Do you see why that's only a 50% chance though?

You haven't solved for the 75% solution. Your strategy need only stop w/ the 1st person. If they guess right, why would any of the others guess? They win if the first person is right...if the first is wrong, then it's game over.

Okay, I think I got it:

You are doing a different problem. OP specified guesses are simultaneous, not sequential. Oh haha I just noticed you editted.

No, because too often some will guess wrong and they lose.

Everyone wins in a 2/2 case. One person wins and everyone else loses in a 1/3 case. Everyone loses in a 0/4 case.

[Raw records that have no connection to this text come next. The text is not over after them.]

/-! ## TIM_TSTAT (Table TIM-5, 09_timebase_synthesis.md) -/

def F.TIM_TSTAT_STATE : Fld := ⟨.TIM_TSTAT, 0, 3⟩
def F.TIM_TSTAT_REF_ACT : Fld := ⟨.TIM_TSTAT, 3, 2⟩
def F.TIM_TSTAT_REF_VALID : Fld := ⟨.TIM_TSTAT, 5, 1⟩
def F.TIM_TSTAT_QUAL : Fld := ⟨.TIM_TSTAT, 8, 4⟩
def F.TIM_TSTAT_LOS : Fld := ⟨.TIM_TSTAT, 12, 4⟩
def F.TIM_TSTAT_FBAD : Fld := ⟨.TIM_TSTAT, 16, 4⟩
def F.TIM_TSTAT_LOCAL_OK : Fld := ⟨.TIM_TSTAT, 20, 1⟩
def F.TIM_TSTAT_CFG_ERR : Fld := ⟨.TIM_TSTAT, 21, 1⟩

/-! ## TIM_THETA (Table TIM-5, 09_timebase_synthesis.md) -/

def F.TIM_THETA_THETA : Fld := ⟨.TIM_THETA, 0, 64⟩

/-! ## TIM_SREM (Table TIM-5, 09_timebase_synthesis.md) -/

def F.TIM_SREM_SREM : Fld := ⟨.TIM_SREM, 0, 64⟩

/-! ## TIM_STEP (Table TIM-5, 09_timebase_synthesis.md) -/

def F.TIM_STEP_DELTA : Fld := ⟨.TIM_STEP, 0, 64⟩

/-! ## TIM_FOFS (Table TIM-5, 09_timebase_synthesis.md) -/

def F.TIM_FOFS_FOFS : Fld := ⟨.TIM_FOFS, 0, 32⟩

/-! ## TIM_TEVT (Table TIM-5, 09_timebase_synthesis.md) -/

def F.TIM_TEVT_LOCK : Fld := ⟨.TIM_TEVT, 0, 1⟩
def F.TIM_TEVT_HOLDOVER : Fld := ⟨.TIM_TEVT, 1, 1⟩
def F.TIM_TEVT_RETURN : Fld := ⟨.TIM_TEVT, 2, 1⟩
def F.TIM_TEVT_SLEW_DONE : Fld := ⟨.TIM_TEVT, 3, 1⟩
def F.TIM_TEVT_STEPPED : Fld := ⟨.TIM_TEVT, 4, 1⟩
def F.TIM_TEVT_REF_SWITCH : Fld := ⟨.TIM_TEVT, 5, 1⟩
def F.TIM_TEVT_LOCAL_FAIL : Fld := ⟨.TIM_TEVT, 6, 1⟩
def F.TIM_TEVT_SYNC0_LOAD : Fld := ⟨.TIM_TEVT, 7, 1⟩
def F.TIM_TEVT_IE : Fld := ⟨.TIM_TEVT, 16, 8⟩

/-! ## TIM_SYNC (Table TIM-6, 09_timebase_synthesis.md) -/

def F.TIM_SYNC_ARM0 : Fld := ⟨.TIM_SYNC, 0, 1⟩
def F.TIM_SYNC_ARM1 : Fld := ⟨.TIM_SYNC, 1, 1⟩
def F.TIM_SYNC_POL0 : Fld := ⟨.TIM_SYNC, 2, 1⟩
def F.TIM_SYNC_POL1 : Fld := ⟨.TIM_SYNC, 3, 1⟩
def F.TIM_SYNC_SW1 : Fld := ⟨.TIM_SYNC, 4, 1⟩
def F.TIM_SYNC_LOAD0_PEND : Fld := ⟨.TIM_SYNC, 5, 1⟩

/-! ## TIM_PRESET (Table TIM-6, 09_timebase_synthesis.md) -/

def F.TIM_PRESET_PRESET : Fld := ⟨.TIM_PRESET, 0, 64⟩

/-! ## TIM_SYNCT0 (Table TIM-6, 09_timebase_synthesis.md) -/

def F.TIM_SYNCT0_T_SYNC : Fld := ⟨.TIM_SYNCT0, 0, 64⟩

/-! ## TIM_SYNCT1 (Table TIM-6, 09_timebase_synthesis.md) -/

def F.TIM_SYNCT1_T_SYNC : Fld := ⟨.TIM_SYNCT1, 0, 64⟩

/-! ## TIM_ORST (Table TIM-6, 09_timebase_synthesis.md) -/

def F.TIM_ORST_T_ORST : Fld := ⟨.TIM_ORST, 0, 64⟩

/-! ## TIM_TCNT (Table TIM-6, 09_timebase_synthesis.md) -/

def F.TIM_TCNT_HOLDOVER_CNT : Fld := ⟨.TIM_TCNT, 0, 16⟩
def F.TIM_TCNT_STEP_CNT : Fld := ⟨.TIM_TCNT, 16, 16⟩
def F.TIM_TCNT_SWITCH_CNT : Fld := ⟨.TIM_TCNT, 32, 16⟩
def F.TIM_TCNT_OLOST_CNT : Fld := ⟨.TIM_TCNT, 48, 16⟩

/-! ## TIM_OCTRL (Table TIM-7, 09_timebase_synthesis.md) -/

def F.TIM_OCTRL_ENTRY : Fld := ⟨.TIM_OCTRL, 0, 4⟩
def F.TIM_OCTRL_OP : Fld := ⟨.TIM_OCTRL, 4, 2⟩

/-! ## TIM_OQ (Table TIM-7, 09_timebase_synthesis.md) -/

def F.TIM_OQ_OEVQ : Fld := ⟨.TIM_OQ, 0, 16⟩
def F.TIM_OQ_OEVQ_EN : Fld := ⟨.TIM_OQ, 16, 1⟩
def F.TIM_OQ_LOL_GATE : Fld := ⟨.TIM_OQ, 17, 1⟩

/-! ## TIM_OSTAT (Table TIM-7, 09_timebase_synthesis.md) -/

def F.TIM_OSTAT_STATE : Fld := ⟨.TIM_OSTAT, 0, 3⟩
def F.TIM_OSTAT_ENTRY : Fld := ⟨.TIM_OSTAT, 4, 4⟩
def F.TIM_OSTAT_BAND : Fld := ⟨.TIM_OSTAT, 8, 8⟩

/-! ## TIM_OEVT (Table TIM-7, 09_timebase_synthesis.md) -/

def F.TIM_OEVT_RELOCKED : Fld := ⟨.TIM_OEVT, 0, 1⟩
def F.TIM_OEVT_LOST : Fld := ⟨.TIM_OEVT, 1, 1⟩
def F.TIM_OEVT_REJECT : Fld := ⟨.TIM_OEVT, 2, 1⟩
def F.TIM_OEVT_STALE : Fld := ⟨.TIM_OEVT, 3, 1⟩
def F.TIM_OEVT_CFG_ERR : Fld := ⟨.TIM_OEVT, 4, 1⟩
def F.TIM_OEVT_SYNC1_DONE : Fld := ⟨.TIM_OEVT, 5, 1⟩
def F.TIM_OEVT_LOOP_ERR : Fld := ⟨.TIM_OEVT, 6, 1⟩
def F.TIM_OEVT_SEARCH_DONE : Fld := ⟨.TIM_OEVT, 7, 1⟩
def F.TIM_OEVT_IE : Fld := ⟨.TIM_OEVT, 16, 8⟩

So in 3/8 of all cases, everyone wins. In 1/8 of cases, nobody wins. And in half of cases, 25% win. That only adds up to 50% again, though. So yeah, no help.

It seems like the only information a player can have is that of which colors the hats of the other players are and the knowledge of the strategy formulated previously. Given ONLY this knowledge, they have to get a 75% correct rate?

Even mixed strategies are coming up on 50% for me, but it seems like the formulated strategy must provide some special information. Maybe if each player has a different strategy, and the strategies of some of the players are based on the strategies of other players?

Oh, wait, they can remain silent. I thought they had to guess every time. Okay, I'm just going to shut up now. At least until I'm not so tired.

I don't know if this question is phrased "correctly".

Answer to question if players are allowed to remain silent only for some time and then guess:

This looks correct and "trivial", no?

thyalcine's solution is correct for 4 palyers. The non-triviality comes about (with 4 players) if you do not force someone to pass - without this you can (with difficultly) construct a strategy with 9/16 success rate.

I have no idea if the solution is optimal with N players (N>4). It probably is, but proving it seems too much like hard work.

The most common call for bridge players is "pass" so having the word "bridge" can be considered a hint.

If everyone has to guess black or white, then they have no strategy to win more than 1/2 the time.

So what are you saying with this 9/16? Is it yet another version of the problem?

With the original problem (where every player must guess black or white or no-guess, and they win as long as there is no incorrect guesses, and at least one correct guess) with n>0 players, they can do no better than to win n/(n+1) of the time, though they can attain that upper bound if and only if n+1 is a power of two. So FWIW I guess they can always do at least

1-2^{-\lfloor\log_2(n+1)\rfloor}

Grunch:

http://en.wikipedia.org/wiki/Hamming_code

How do we generalise the solution using hamming codes to cases where the number of players is not 2^k-1 ? (as in the OP for instance).

It seems like there is a 3/4 success solution according to this webpage:

http://narandus.blogspot.com/2009/02/hat-problems.html

Thylacine: I think what river_tilt meant with regard to your original 3/4 solution is that you are not permitted to nominate any one person who will pass in advance. All players have to make their decision to pass, or choose a color solely based on the colors of hats that they observe, rather than their 'ordering'. You can phrase the problem to make it impossible to choose any 'ordering' anyway but it would probably be a bit wordy !

LOL, I actually figured it out for myself, during this thread, but I figured every conceivable version of this problem was thoroughly researched. After all the OP obviously heard the problem from somewhere.

That's called making up the rules as you go along. There are obviously many possible variations of this problem so it needs to be made clear which one is intended.

I still want to know which variation gives 9/16.

Given that the action is simultaneous and each person's hat outcome is independent, how can the answer be anything other than one person just guess, thus 50% probability of champagne?